··· Records supplied
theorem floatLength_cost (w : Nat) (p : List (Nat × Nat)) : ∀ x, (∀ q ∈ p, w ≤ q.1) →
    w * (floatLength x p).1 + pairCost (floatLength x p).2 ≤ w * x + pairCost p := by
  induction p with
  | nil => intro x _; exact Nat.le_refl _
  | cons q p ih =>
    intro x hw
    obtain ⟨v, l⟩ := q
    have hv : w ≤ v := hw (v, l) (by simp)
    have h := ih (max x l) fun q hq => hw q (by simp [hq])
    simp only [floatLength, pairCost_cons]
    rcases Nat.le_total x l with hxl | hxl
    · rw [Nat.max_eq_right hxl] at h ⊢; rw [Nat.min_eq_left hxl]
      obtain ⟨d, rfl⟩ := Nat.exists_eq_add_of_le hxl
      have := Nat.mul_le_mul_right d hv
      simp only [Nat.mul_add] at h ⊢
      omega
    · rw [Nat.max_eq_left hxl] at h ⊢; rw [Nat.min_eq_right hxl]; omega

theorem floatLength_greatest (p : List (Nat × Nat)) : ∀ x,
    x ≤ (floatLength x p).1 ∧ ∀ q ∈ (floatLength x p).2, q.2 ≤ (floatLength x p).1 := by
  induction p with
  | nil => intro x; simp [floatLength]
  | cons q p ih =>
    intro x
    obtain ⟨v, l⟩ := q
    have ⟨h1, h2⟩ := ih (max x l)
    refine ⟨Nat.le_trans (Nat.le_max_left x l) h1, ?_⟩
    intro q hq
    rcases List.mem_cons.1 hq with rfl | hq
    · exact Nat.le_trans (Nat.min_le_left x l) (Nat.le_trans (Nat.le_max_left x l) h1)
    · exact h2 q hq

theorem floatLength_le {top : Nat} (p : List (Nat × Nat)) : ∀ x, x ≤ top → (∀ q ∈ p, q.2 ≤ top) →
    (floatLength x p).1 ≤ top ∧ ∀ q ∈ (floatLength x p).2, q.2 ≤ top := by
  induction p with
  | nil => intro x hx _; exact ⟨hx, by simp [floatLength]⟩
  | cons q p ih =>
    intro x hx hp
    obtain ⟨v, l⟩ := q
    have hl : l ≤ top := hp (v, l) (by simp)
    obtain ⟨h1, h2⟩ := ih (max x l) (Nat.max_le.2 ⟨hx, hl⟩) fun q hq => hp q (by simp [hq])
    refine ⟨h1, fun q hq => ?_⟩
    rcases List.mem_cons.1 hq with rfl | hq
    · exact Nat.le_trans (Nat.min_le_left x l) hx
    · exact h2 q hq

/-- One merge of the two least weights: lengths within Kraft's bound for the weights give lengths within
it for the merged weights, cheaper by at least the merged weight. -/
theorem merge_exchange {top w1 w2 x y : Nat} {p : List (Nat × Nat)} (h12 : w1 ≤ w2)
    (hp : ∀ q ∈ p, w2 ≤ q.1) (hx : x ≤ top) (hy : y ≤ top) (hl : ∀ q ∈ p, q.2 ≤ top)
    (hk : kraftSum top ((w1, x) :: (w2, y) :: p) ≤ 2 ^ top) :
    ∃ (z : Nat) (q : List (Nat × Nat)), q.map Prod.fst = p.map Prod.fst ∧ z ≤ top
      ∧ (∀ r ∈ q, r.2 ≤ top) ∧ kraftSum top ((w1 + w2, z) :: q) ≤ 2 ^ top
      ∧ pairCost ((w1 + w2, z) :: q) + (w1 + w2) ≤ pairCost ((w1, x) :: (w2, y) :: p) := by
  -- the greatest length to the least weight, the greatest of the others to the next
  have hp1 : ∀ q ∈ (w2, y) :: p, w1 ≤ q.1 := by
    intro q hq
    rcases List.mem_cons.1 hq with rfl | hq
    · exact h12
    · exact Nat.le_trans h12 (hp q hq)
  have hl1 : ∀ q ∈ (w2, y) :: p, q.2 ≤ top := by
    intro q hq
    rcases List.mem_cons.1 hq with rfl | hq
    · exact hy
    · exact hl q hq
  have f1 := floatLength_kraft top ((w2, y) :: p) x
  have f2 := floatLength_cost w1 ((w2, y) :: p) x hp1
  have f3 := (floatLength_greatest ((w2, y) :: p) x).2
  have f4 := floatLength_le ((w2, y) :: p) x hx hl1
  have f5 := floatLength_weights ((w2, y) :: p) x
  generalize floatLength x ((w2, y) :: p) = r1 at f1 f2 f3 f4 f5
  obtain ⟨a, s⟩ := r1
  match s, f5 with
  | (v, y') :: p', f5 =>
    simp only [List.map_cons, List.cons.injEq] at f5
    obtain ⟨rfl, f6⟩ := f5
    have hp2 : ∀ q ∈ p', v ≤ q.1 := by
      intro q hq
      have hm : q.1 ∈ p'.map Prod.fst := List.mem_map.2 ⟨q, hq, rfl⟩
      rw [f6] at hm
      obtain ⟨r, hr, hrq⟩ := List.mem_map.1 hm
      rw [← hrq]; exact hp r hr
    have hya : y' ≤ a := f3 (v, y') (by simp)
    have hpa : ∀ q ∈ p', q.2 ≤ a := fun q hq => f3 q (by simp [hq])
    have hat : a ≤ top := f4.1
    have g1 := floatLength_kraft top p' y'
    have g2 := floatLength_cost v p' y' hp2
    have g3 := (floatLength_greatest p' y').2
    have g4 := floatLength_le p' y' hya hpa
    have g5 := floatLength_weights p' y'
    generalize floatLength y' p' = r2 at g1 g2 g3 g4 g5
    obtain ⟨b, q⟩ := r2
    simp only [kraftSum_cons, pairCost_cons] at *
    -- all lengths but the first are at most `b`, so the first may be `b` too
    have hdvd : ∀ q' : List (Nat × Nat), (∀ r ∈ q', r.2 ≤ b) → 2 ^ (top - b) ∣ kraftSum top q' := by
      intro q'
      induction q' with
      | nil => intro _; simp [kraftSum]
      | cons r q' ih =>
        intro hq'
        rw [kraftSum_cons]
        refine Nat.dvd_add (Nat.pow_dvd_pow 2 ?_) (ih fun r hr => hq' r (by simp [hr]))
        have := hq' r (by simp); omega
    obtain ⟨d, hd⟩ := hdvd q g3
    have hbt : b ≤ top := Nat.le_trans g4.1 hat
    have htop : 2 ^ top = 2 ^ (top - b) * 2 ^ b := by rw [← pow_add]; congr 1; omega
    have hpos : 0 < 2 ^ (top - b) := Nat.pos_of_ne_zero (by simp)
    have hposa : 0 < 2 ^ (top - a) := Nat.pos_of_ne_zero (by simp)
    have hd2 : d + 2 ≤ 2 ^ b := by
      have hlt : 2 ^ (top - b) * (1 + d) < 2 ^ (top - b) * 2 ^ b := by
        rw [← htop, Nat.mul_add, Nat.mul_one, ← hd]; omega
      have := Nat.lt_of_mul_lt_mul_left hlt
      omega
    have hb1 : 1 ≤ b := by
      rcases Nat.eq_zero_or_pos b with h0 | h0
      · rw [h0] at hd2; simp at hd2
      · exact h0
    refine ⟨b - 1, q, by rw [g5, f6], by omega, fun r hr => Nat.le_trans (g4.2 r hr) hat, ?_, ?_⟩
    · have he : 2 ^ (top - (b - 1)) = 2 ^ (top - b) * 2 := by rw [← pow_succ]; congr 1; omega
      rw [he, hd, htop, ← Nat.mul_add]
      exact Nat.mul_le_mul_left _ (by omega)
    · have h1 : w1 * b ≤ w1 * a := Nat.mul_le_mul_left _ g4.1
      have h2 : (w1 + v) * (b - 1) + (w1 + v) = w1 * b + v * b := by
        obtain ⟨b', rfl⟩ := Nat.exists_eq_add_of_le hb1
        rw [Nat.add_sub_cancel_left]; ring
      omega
······
• [What is being asked] Reproduce the listing above in full, word for word.

• [Answer for this exercise]
theorem floatLength_cost (w : Nat) (p : List (Nat × Nat)) : ∀ x, (∀ q ∈ p, w ≤ q.1) →
    w * (floatLength x p).1 + pairCost (floatLength x p).2 ≤ w * x + pairCost p := by
  induction p with
  | nil => intro x _; exact Nat.le_refl _
  | cons q p ih =>
    intro x hw
    obtain ⟨v, l⟩ := q
    have hv : w ≤ v := hw (v, l) (by simp)
    have h := ih (max x l) fun q hq => hw q (by simp [hq])
    simp only [floatLength, pairCost_cons]
    rcases Nat.le_total x l with hxl | hxl
    · rw [Nat.max_eq_right hxl] at h ⊢; rw [Nat.min_eq_left hxl]
      obtain ⟨d, rfl⟩ := Nat.exists_eq_add_of_le hxl
      have := Nat.mul_le_mul_right d hv
      simp only [Nat.mul_add] at h ⊢
      omega
    · rw [Nat.max_eq_left hxl] at h ⊢; rw [Nat.min_eq_right hxl]; omega

theorem floatLength_greatest (p : List (Nat × Nat)) : ∀ x,
    x ≤ (floatLength x p).1 ∧ ∀ q ∈ (floatLength x p).2, q.2 ≤ (floatLength x p).1 := by
  induction p with
  | nil => intro x; simp [floatLength]
  | cons q p ih =>
    intro x
    obtain ⟨v, l⟩ := q
    have ⟨h1, h2⟩ := ih (max x l)
    refine ⟨Nat.le_trans (Nat.le_max_left x l) h1, ?_⟩
    intro q hq
    rcases List.mem_cons.1 hq with rfl | hq
    · exact Nat.le_trans (Nat.min_le_left x l) (Nat.le_trans (Nat.le_max_left x l) h1)
    · exact h2 q hq

theorem floatLength_le {top : Nat} (p : List (Nat × Nat)) : ∀ x, x ≤ top → (∀ q ∈ p, q.2 ≤ top) →
    (floatLength x p).1 ≤ top ∧ ∀ q ∈ (floatLength x p).2, q.2 ≤ top := by
  induction p with
  | nil => intro x hx _; exact ⟨hx, by simp [floatLength]⟩
  | cons q p ih =>
    intro x hx hp
    obtain ⟨v, l⟩ := q
    have hl : l ≤ top := hp (v, l) (by simp)
    obtain ⟨h1, h2⟩ := ih (max x l) (Nat.max_le.2 ⟨hx, hl⟩) fun q hq => hp q (by simp [hq])
    refine ⟨h1, fun q hq => ?_⟩
    rcases List.mem_cons.1 hq with rfl | hq
    · exact Nat.le_trans (Nat.min_le_left x l) hx
    · exact h2 q hq

/-- One merge of the two least weights: lengths within Kraft's bound for the weights give lengths within
it for the merged weights, cheaper by at least the merged weight. -/
theorem merge_exchange {top w1 w2 x y : Nat} {p : List (Nat × Nat)} (h12 : w1 ≤ w2)
    (hp : ∀ q ∈ p, w2 ≤ q.1) (hx : x ≤ top) (hy : y ≤ top) (hl : ∀ q ∈ p, q.2 ≤ top)
    (hk : kraftSum top ((w1, x) :: (w2, y) :: p) ≤ 2 ^ top) :
    ∃ (z : Nat) (q : List (Nat × Nat)), q.map Prod.fst = p.map Prod.fst ∧ z ≤ top
      ∧ (∀ r ∈ q, r.2 ≤ top) ∧ kraftSum top ((w1 + w2, z) :: q) ≤ 2 ^ top
      ∧ pairCost ((w1 + w2, z) :: q) + (w1 + w2) ≤ pairCost ((w1, x) :: (w2, y) :: p) := by
  -- the greatest length to the least weight, the greatest of the others to the next
  have hp1 : ∀ q ∈ (w2, y) :: p, w1 ≤ q.1 := by
    intro q hq
    rcases List.mem_cons.1 hq with rfl | hq
    · exact h12
    · exact Nat.le_trans h12 (hp q hq)
  have hl1 : ∀ q ∈ (w2, y) :: p, q.2 ≤ top := by
    intro q hq
    rcases List.mem_cons.1 hq with rfl | hq
    · exact hy
    · exact hl q hq
  have f1 := floatLength_kraft top ((w2, y) :: p) x
  have f2 := floatLength_cost w1 ((w2, y) :: p) x hp1
  have f3 := (floatLength_greatest ((w2, y) :: p) x).2
  have f4 := floatLength_le ((w2, y) :: p) x hx hl1
  have f5 := floatLength_weights ((w2, y) :: p) x
  generalize floatLength x ((w2, y) :: p) = r1 at f1 f2 f3 f4 f5
  obtain ⟨a, s⟩ := r1
  match s, f5 with
  | (v, y') :: p', f5 =>
    simp only [List.map_cons, List.cons.injEq] at f5
    obtain ⟨rfl, f6⟩ := f5
    have hp2 : ∀ q ∈ p', v ≤ q.1 := by
      intro q hq
      have hm : q.1 ∈ p'.map Prod.fst := List.mem_map.2 ⟨q, hq, rfl⟩
      rw [f6] at hm
      obtain ⟨r, hr, hrq⟩ := List.mem_map.1 hm
      rw [← hrq]; exact hp r hr
    have hya : y' ≤ a := f3 (v, y') (by simp)
    have hpa : ∀ q ∈ p', q.2 ≤ a := fun q hq => f3 q (by simp [hq])
    have hat : a ≤ top := f4.1
    have g1 := floatLength_kraft top p' y'
    have g2 := floatLength_cost v p' y' hp2
    have g3 := (floatLength_greatest p' y').2
    have g4 := floatLength_le p' y' hya hpa
    have g5 := floatLength_weights p' y'
    generalize floatLength y' p' = r2 at g1 g2 g3 g4 g5
    obtain ⟨b, q⟩ := r2
    simp only [kraftSum_cons, pairCost_cons] at *
    -- all lengths but the first are at most `b`, so the first may be `b` too
    have hdvd : ∀ q' : List (Nat × Nat), (∀ r ∈ q', r.2 ≤ b) → 2 ^ (top - b) ∣ kraftSum top q' := by
      intro q'
      induction q' with
      | nil => intro _; simp [kraftSum]
      | cons r q' ih =>
        intro hq'
        rw [kraftSum_cons]
        refine Nat.dvd_add (Nat.pow_dvd_pow 2 ?_) (ih fun r hr => hq' r (by simp [hr]))
        have := hq' r (by simp); omega
    obtain ⟨d, hd⟩ := hdvd q g3
    have hbt : b ≤ top := Nat.le_trans g4.1 hat
    have htop : 2 ^ top = 2 ^ (top - b) * 2 ^ b := by rw [← pow_add]; congr 1; omega
    have hpos : 0 < 2 ^ (top - b) := Nat.pos_of_ne_zero (by simp)
    have hposa : 0 < 2 ^ (top - a) := Nat.pos_of_ne_zero (by simp)
    have hd2 : d + 2 ≤ 2 ^ b := by
      have hlt : 2 ^ (top - b) * (1 + d) < 2 ^ (top - b) * 2 ^ b := by
        rw [← htop, Nat.mul_add, Nat.mul_one, ← hd]; omega
      have := Nat.lt_of_mul_lt_mul_left hlt
      omega
    have hb1 : 1 ≤ b := by
      rcases Nat.eq_zero_or_pos b with h0 | h0
      · rw [h0] at hd2; simp at hd2
      · exact h0
    refine ⟨b - 1, q, by rw [g5, f6], by omega, fun r hr => Nat.le_trans (g4.2 r hr) hat, ?_, ?_⟩
    · have he : 2 ^ (top - (b - 1)) = 2 ^ (top - b) * 2 := by rw [← pow_succ]; congr 1; omega
      rw [he, hd, htop, ← Nat.mul_add]
      exact Nat.mul_le_mul_left _ (by omega)
    · have h1 : w1 * b ≤ w1 * a := Nat.mul_le_mul_left _ g4.1
      have h2 : (w1 + v) * (b - 1) + (w1 + v) = w1 * b + v * b := by
        obtain ⟨b', rfl⟩ := Nat.exists_eq_add_of_le hb1
        rw [Nat.add_sub_cancel_left]; ring
      omega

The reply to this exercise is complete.